A day after International Women’s Day (IWD), can we all agree that men, women and children are tired. To survive in today’s Australia, everyone is working hard and everyone needs a break. Because true breaks – true rest, revive, survive stops – are as critical in the home as they are on the road, but we rarely take them, if at all.
I have a beautiful friend – Jessica Baird Walsh, in case you’d like to look her up – who has run at least 5km a day for 979 days in a row. She works full time, has kids and a busy life, but says if something is important, it should be a priority – so she gets up, puts on her shoes and gets it done. And has, every single day since July 2022.
She’ll keep running until she raises $1m for the Indigenous Marathon Foundation. She is remarkable.
Yesterday, in this paper’s IWD edition of Sydney Weekend magazine, we honoured incredible women who are changing the world. You would have heard of and respect every single one of them.
Today, I’d like to honour all the women who aren’t household names. Who aren’t curing cancer or being a voice for the voiceless, but who are getting up, putting on their shoes every day – despite how tired you are – and getting it done. You may be getting kids to school, putting food on the table or getting the dogs to the park, even if it’s 8pm by the time you do.
Maybe you fixed the washing machine by watching a YouTube clip. Mowed the lawn or tracked down the sandbags to save your house on the Northern Rivers from floods – again. Maybe your kid is getting bullied and you’re keeping that child alive.
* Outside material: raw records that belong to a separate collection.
-- ==== Sys2Proof/Syntax.lean ====
section
/-! DEFINITION. The abstract syntax of the Odnum instruction set and of the device's events: one constructor per row
of spec/opcode_table.json. A row with an encoding carries its encoding's operand and modifier fields, from the lowest
bit of the word upward (R27, R28); a row without one is an event of the device, and carries the agent it happens at.
Agents are named by numbers: a slot by its handle (R347), a core by handle / 8, a tile by handle / 64, a die by
handle / 8192; a line by physical address / 128. The events and the instructions that a command queue holds come first:
Lean's compiler builds only the first 245 constructors that carry fields, and what builds a later one is marked
noncomputable (the kernel evaluates it all the same). -/

namespace Sys2Proof

/-- An Ethernet port of the module (R399). -/
inductive Port where
  | host (n : Nat)
  | scaleOut (n : Nat)
  deriving DecidableEq, Repr

/-- The connection on which a packet arrives, its port and its queue pair, and the packet's sequence number there (R399, R400,
R406). -/
structure Via where
  port : Port
  qp : Nat
  psn : Nat
  deriving DecidableEq, Repr

/-- What an RDMA request names beside its address: the connection on which it arrives, and its key (R400, R406). -/
structure RemoteKey where
  via : Via
  key : Nat
  deriving DecidableEq, Repr

/-- The header of a command frame as it arrives on queue pair 1 of a host port (R402). Its OPCODE is the command itself. -/
structure CmdHeader where
  /-- The host port, 0 to 3. -/
  port : Nat
  /-- The sequence number of its packet there. -/
  psn : Nat
  /-- SEQ. -/
  seq : Nat
  /-- LEN. -/
  len : Nat
  /-- The length of the body received. -/
  received : Nat
  /-- The value of the reserved bytes. -/
  reserved : Nat
  deriving DecidableEq, Repr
Maybe your puppy had to be put down just after you moved states. Your three-year-old still hasn’t slept a full night and you couldn’t face the world today ... but you did.
You’re all amazing. You’re all tired. You all wish for a lighter load, and you’re allowed to say so. Thanks for that, Em.
Enjoy your run today, incredible Jess. And to everyone else deep in your own personal marathons, you’ve got this, girlfriend. And yep: you’re bloody amazing.